Village in Lincolnshire, England

Wyberton is a village in Lincolnshire, England. It lies just south-west of Boston, and on the B1397 - the former A16 London Road - between Boston and Kirton. The A16 bisects the village. The population of the civil parish at the 2011 census was 3,747.

Wyberton is one of eighteen parishes which, together with Boston, form the Borough of Boston. The local government has been arranged in this way since the reorganization of 1 April 1974, which resulted from the Local Government Act 1972. Wyberton forms an electoral ward in itself.
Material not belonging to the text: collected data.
-- ==== Sys2Proof/Machine/Operands.lean ====
section
/-! DEFINITION. Every operand form of a command (30_encoding R72, R73, R79): the bytes of the IN and AUX regions, what
remains at the cursor, and the fields of the ARG registers. IMM8 stands in the command itself. -/

namespace Sys2Proof.Machine

/-- `IN(i)`: the byte at index i of the IN region (00_scope R10). -/
def State.inByte (s : State) (i : Nat) : Byte := s.look (s.base .inp + i)

/-- `INB(a, n)`: the n bytes of IN from index a (00_scope R10). -/
def State.inBytes (s : State) (a n : Nat) : List Byte := s.lookBytes (s.base .inp + a) n

/-- `AUXB(a, n)`: the n bytes of AUX from index a (00_scope R10). -/
def State.auxBytes (s : State) (a n : Nat) : List Byte := s.lookBytes (s.base .aux + a) n

/-- INB(0, IN_LEN): the whole IN region. -/
def State.inAll (s : State) : List Byte := s.inBytes 0 (s.len .inp)

/-- AUXB(0, AUX_LEN): the whole AUX region. -/
def State.auxAll (s : State) : List Byte := s.auxBytes 0 (s.len .aux)

/-- `avail`: IN_LEN - CUR, or 0 when CUR is past IN_LEN (40_cursor R100). Subtraction of naturals stops at 0. -/
def State.avail (s : State) : Nat := s.len .inp - s.cur.toNat

/-- CUR_READ_BYTES: n = ARG0[31:0] (30_encoding R73). -/
def State.argCount (s : State) : Nat := s.arg0.toNat

/-- HDR_ENCODE: headerType = ARG0[7:0] (30_encoding R73). -/
def State.argHeaderType (s : State) : Byte := s.arg0.extractLsb' 0 8

/-- HDR_ENCODE: dataLength = ARG1[15:0] (30_encoding R73). -/
def State.argDataLength (s : State) : Nat := (s.arg1.extractLsb' 0 16).toNat

/-- HDR_ENCODE: param1 = ARG2[15:0] (30_encoding R73). -/
def State.argParam1 (s : State) : Nat := (s.arg2.extractLsb' 0 16).toNat

/-- HDR_ENCODE: param2 = ARG3[15:0] (30_encoding R73). -/
def State.argParam2 (s : State) : Nat := (s.arg3.extractLsb' 0 16).toNat

/-- SPR_PACK: startAddress = ARG0[31:0] (30_encoding R73). -/
def State.argStart (s : State) : Nat := s.arg0.toNat

/-- ATTR_UNPACK: a = ARG0[7:0] (30_encoding R73). -/
def State.argAttr (s : State) : Byte := s.arg0.extractLsb' 0 8

/-- The ink field a[2:0] of an attribute byte (00_scope R15). -/
def attrInk (a : Byte) : BitVec 3 := a.extractLsb' 0 3

/-- The paper field a[5:3] of an attribute byte (00_scope R15). -/
def attrPaper (a : Byte) : BitVec 3 := a.extractLsb' 3 3

/-- The bright flag a[6] of an attribute byte (00_scope R15). -/
def attrBright (a : Byte) : BitVec 1 := a.extractLsb' 6 1

/-- The flash flag a[7] of an attribute byte (00_scope R15). -/
def attrFlash (a : Byte) : BitVec 1 := a.extractLsb' 7 1

/-- ink | (paper << 3) | (bright << 6) | (flash << 7), zero-extended (44_sprite R191). -/
def attrJoin (ink paper : BitVec 3) (bright flash : BitVec 1) : Word :=
  ink.setWidth 32 ||| (paper.setWidth 32 <<< 3) ||| (bright.setWidth 32 <<< 6) ||| (flash.setWidth 32 <<< 7)

/-- ATTR_PACK: ink = ARG0[2:0] (30_encoding R73). -/
def State.argInk (s : State) : BitVec 3 := s.arg0.extractLsb' 0 3

/-- ATTR_PACK: paper = ARG1[2:0] (30_encoding R73). -/
def State.argPaper (s : State) : BitVec 3 := s.arg1.extractLsb' 0 3

/-- ATTR_PACK: bright = ARG2[0] (30_encoding R73). -/
def State.argBright (s : State) : BitVec 1 := s.arg2.extractLsb' 0 1

/-- ATTR_PACK: flash = ARG3[0] (30_encoding R73). -/
def State.argFlash (s : State) : BitVec 1 := s.arg3.extractLsb' 0 1

end Sys2Proof.Machine
end

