-- ==== Sys2Proof/Machine/Header.lean ====
section
/-! DEFINITION. The header commands (42_header). -/

namespace Sys2Proof.Machine

/-- TRIM = 0x00..0x20 and 0x7F (42_header R141). -/
def isTrim (b : Byte) : Bool := decide (b.toNat ≤ 0x20) || decide (b.toNat = 0x7F)

/-- `TrimLen(nm)`: the length without the trailing TRIM bytes (42_header R141). -/
def trimLen (name : List Byte) : Nat := (name.reverse.dropWhile isTrim).length

/-- The 10-byte filename field: right-padded with spaces, truncated if longer (42_header R144). -/
def nameField (name : List Byte) : List Byte :=
  name.take Config.nameLen ++ List.replicate (Config.nameLen - name.length) (0x20 : Byte)

/-- `HeaderPayload(t, name, d, p1, p2)` (42_header R144, 30_encoding R81). -/
def headerPayload (headerType : Byte) (name : List Byte) (dataLength param1 param2 : Nat) : List Byte :=
  [headerType] ++ nameField name ++ le16 dataLength ++ le16 param1 ++ le16 param2

/-- HDR_DECODE (42_header R142). -/
def hdrDecode (s : State) : Except CmdError Effect := do
  checkInOut s
  if s.len .inp ≠ Config.headerPayloadLen then .error (.malformedHeader (s.len .inp))
  else do
    let name := s.inBytes 1 Config.nameLen
    checkOutput s name
    .ok {
      out := some name
      res0 := value (s.inByte 0).toNat
      res1 := value (u16le (s.inByte 11) (s.inByte 12))
      res2 := value (u16le (s.inByte 13) (s.inByte 14))
      res3 := value (u16le (s.inByte 15) (s.inByte 16))
      res4 := value (trimLen name) }

/-- HDR_ENCODE (42_header R143). -/
def hdrEncode (s : State) : Except CmdError Effect := do
  checkInOut s
  let name := s.inBytes 0 (min (s.len .inp) Config.nameLen)
  let out := headerPayload s.argHeaderType name s.argDataLength s.argParam1 s.argParam2
  checkOutput s out
  .ok { out := some out, res0 := value Config.headerPayloadLen }

/-- The meaning of HDR_DECODE: decode a 17-byte header payload (42_header R142). -/
def execHdrDecode (s : State) : Host.Outcome State Fault Refusal := .next (s.settle (hdrDecode s))

/-- The meaning of HDR_ENCODE: build a 17-byte header payload (42_header R143). -/
def execHdrEncode (s : State) : Host.Outcome State Fault Refusal := .next (s.settle (hdrEncode s))

end Sys2Proof.Machine
end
Since the local elections in May 2011, Wyberton has two Boston Borough Councillors, James Knowles (Conservative) and Richard Austin (Boston District Independents)

Hitherto, the parish had formed part of Boston Rural District, in the Parts of Holland. Holland was one of the three divisions - formally known as "parts" - of the traditional county of Lincolnshire. Since the Local Government Act 1888, Holland had been in most respects a county in itself.

==History==
Wyberton is listed in the 1086 Domesday Book with 36 households and a church.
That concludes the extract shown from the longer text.